§ Work request:
Locate the word "execWaitRelease" in the material, then show every line that holds it.

Source material START

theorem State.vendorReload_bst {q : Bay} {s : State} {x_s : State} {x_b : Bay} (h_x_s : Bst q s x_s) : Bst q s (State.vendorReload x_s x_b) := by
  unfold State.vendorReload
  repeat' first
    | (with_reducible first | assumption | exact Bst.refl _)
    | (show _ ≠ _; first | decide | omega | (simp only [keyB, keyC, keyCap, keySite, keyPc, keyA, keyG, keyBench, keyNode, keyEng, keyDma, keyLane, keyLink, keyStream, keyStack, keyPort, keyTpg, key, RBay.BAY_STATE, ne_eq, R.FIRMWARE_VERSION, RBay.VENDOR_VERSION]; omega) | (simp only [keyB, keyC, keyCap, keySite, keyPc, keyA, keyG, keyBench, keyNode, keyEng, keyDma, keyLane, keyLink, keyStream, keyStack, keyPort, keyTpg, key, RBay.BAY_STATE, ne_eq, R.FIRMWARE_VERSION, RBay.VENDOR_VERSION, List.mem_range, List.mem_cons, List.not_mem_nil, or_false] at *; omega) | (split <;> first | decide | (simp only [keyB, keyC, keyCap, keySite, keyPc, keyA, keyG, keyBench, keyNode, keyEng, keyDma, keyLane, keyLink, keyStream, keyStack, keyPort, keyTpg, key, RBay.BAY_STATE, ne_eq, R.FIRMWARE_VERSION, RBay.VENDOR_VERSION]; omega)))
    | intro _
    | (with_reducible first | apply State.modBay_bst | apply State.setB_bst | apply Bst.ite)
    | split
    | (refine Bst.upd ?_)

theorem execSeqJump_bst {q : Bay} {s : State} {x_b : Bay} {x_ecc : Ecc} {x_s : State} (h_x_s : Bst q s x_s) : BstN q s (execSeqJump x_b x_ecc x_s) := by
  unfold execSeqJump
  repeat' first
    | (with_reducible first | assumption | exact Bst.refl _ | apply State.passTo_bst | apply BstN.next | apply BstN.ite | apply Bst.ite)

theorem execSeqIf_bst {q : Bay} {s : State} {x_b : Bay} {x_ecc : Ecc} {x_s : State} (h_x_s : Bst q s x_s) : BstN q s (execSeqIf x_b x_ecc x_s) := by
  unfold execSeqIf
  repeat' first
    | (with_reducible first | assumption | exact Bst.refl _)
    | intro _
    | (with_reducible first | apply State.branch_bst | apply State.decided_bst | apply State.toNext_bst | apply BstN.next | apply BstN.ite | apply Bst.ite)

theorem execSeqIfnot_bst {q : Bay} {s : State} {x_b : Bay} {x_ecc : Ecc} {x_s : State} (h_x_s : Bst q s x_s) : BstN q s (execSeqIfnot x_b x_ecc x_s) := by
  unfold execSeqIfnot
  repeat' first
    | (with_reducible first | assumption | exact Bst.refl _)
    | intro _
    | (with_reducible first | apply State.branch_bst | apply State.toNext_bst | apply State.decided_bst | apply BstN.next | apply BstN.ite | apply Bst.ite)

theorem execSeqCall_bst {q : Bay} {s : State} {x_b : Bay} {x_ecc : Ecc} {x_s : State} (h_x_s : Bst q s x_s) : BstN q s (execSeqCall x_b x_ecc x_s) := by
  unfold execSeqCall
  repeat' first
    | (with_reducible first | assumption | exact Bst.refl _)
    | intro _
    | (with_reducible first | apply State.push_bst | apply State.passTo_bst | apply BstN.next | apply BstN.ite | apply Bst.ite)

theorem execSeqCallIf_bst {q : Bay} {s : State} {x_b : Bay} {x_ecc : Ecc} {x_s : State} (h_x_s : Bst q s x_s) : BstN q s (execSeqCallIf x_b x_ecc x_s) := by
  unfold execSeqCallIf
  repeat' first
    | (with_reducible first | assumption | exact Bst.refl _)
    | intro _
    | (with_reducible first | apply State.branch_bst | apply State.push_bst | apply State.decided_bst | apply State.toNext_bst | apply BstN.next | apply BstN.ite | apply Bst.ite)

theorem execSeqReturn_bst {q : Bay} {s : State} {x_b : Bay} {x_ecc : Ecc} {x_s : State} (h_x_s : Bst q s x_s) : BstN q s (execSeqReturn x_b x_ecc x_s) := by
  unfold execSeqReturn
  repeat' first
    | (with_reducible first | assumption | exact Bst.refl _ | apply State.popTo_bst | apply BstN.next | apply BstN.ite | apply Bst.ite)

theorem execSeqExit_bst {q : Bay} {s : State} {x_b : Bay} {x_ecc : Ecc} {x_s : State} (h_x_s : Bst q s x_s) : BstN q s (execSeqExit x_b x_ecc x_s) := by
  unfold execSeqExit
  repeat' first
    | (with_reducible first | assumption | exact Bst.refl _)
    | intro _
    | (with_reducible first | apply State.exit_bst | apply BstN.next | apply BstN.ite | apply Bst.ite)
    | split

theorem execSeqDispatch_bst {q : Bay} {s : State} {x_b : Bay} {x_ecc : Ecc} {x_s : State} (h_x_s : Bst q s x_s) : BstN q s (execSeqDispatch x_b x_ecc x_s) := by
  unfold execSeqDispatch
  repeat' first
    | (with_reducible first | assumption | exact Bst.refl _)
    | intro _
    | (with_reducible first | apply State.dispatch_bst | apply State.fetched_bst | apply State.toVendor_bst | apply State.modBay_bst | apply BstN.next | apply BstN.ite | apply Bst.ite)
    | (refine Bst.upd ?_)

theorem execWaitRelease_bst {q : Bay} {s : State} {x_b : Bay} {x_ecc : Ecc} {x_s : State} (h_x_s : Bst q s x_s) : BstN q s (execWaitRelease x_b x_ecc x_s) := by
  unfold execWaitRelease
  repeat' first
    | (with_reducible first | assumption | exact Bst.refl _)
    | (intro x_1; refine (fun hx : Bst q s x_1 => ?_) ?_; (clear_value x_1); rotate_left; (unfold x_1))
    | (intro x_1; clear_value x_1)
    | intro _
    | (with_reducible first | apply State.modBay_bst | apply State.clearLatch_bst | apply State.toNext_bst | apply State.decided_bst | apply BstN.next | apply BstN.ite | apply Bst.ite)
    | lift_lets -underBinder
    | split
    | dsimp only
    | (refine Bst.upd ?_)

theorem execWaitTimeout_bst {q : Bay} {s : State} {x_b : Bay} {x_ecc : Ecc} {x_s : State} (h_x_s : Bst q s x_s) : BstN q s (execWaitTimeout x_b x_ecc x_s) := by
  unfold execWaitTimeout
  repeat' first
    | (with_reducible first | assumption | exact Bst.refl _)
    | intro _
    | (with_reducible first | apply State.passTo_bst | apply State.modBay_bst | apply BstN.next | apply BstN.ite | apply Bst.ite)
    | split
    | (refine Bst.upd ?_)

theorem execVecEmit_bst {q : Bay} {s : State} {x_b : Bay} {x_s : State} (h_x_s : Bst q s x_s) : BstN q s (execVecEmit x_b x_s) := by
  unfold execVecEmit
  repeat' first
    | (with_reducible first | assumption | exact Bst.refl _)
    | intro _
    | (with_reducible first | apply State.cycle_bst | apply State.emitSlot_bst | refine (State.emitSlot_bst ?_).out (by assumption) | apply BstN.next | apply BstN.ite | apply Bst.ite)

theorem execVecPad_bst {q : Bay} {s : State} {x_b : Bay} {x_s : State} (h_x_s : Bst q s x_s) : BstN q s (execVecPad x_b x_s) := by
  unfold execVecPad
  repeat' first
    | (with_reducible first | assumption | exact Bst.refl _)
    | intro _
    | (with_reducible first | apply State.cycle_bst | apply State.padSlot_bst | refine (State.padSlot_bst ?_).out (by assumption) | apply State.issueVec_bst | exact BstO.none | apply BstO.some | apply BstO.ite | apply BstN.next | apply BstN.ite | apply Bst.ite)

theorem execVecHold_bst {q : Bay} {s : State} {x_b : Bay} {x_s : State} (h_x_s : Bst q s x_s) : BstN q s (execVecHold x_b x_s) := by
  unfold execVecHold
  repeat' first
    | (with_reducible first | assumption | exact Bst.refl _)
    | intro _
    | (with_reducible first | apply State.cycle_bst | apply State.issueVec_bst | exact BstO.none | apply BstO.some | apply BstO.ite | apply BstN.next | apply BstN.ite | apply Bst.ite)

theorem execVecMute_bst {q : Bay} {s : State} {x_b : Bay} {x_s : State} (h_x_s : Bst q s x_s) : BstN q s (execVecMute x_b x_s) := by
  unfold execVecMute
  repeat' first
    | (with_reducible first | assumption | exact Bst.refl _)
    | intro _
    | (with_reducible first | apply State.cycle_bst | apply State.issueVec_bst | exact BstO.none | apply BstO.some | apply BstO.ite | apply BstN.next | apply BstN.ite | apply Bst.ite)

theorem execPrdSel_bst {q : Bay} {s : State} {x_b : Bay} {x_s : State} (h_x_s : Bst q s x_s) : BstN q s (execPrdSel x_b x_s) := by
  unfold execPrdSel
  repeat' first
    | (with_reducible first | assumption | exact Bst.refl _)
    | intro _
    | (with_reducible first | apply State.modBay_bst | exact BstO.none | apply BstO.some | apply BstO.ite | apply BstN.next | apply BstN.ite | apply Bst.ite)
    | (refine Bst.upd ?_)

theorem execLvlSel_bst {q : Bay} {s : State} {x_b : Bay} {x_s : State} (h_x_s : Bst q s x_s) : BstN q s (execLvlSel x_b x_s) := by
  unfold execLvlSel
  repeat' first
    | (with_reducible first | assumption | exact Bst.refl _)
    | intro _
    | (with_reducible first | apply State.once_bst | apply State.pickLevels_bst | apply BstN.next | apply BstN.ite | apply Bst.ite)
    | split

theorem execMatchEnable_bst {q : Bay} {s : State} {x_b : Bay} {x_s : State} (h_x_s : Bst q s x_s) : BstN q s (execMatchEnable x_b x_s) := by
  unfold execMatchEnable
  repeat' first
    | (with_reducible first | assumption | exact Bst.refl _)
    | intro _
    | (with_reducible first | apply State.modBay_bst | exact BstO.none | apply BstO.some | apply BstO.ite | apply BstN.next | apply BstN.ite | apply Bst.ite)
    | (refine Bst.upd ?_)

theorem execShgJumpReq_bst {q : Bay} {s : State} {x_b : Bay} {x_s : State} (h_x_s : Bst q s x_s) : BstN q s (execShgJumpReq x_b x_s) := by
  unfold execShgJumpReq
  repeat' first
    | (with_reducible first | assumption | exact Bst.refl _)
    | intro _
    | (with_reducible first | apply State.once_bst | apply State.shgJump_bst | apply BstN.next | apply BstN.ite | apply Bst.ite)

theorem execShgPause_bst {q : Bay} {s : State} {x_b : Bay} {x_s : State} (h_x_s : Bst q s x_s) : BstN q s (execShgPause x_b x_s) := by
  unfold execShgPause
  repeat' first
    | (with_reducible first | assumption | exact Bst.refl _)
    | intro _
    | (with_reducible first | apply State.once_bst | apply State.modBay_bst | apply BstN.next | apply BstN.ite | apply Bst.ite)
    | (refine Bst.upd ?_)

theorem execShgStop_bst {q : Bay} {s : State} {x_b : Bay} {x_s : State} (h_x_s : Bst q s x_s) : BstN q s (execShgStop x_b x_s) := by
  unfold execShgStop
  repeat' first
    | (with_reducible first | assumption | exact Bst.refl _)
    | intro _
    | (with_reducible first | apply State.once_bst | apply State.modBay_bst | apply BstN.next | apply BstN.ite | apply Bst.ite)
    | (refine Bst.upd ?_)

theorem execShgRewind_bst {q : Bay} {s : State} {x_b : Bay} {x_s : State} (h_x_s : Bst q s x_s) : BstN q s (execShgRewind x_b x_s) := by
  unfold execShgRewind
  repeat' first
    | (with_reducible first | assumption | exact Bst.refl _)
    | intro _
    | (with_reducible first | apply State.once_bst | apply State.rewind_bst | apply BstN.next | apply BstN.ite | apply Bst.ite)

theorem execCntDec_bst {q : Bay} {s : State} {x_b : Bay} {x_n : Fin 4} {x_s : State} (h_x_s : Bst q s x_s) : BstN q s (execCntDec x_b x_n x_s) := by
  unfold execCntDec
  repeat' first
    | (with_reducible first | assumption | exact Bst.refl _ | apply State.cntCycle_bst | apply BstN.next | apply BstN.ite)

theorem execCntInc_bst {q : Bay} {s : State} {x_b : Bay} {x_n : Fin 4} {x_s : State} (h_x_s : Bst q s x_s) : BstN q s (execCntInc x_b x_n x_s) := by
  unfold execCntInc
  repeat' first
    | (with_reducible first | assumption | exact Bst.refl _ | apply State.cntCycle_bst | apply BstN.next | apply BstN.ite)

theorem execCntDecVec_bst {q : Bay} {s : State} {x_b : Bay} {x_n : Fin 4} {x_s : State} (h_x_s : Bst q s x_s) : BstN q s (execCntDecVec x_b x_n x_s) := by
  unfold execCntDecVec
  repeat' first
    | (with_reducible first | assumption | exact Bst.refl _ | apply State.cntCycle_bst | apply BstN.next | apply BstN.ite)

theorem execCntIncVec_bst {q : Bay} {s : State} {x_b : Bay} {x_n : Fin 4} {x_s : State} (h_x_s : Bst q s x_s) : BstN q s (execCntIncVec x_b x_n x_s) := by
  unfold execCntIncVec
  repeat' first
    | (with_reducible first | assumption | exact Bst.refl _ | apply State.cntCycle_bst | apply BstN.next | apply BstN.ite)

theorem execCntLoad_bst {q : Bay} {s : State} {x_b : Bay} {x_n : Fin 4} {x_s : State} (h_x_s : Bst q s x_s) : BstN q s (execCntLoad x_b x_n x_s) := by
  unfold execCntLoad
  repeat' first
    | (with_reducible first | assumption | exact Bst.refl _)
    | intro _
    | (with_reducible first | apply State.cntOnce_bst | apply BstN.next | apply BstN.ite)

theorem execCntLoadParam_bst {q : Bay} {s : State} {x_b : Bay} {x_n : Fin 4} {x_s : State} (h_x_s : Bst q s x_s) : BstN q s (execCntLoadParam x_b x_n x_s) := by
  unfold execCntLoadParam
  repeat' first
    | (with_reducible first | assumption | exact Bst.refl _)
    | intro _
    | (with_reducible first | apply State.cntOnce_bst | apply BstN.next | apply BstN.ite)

Source material END

§ Expected output:
theorem execWaitRelease_bst {q : Bay} {s : State} {x_b : Bay} {x_ecc : Ecc} {x_s : State} (h_x_s : Bst q s x_s) : BstN q s (execWaitRelease x_b x_ecc x_s) := by
  unfold execWaitRelease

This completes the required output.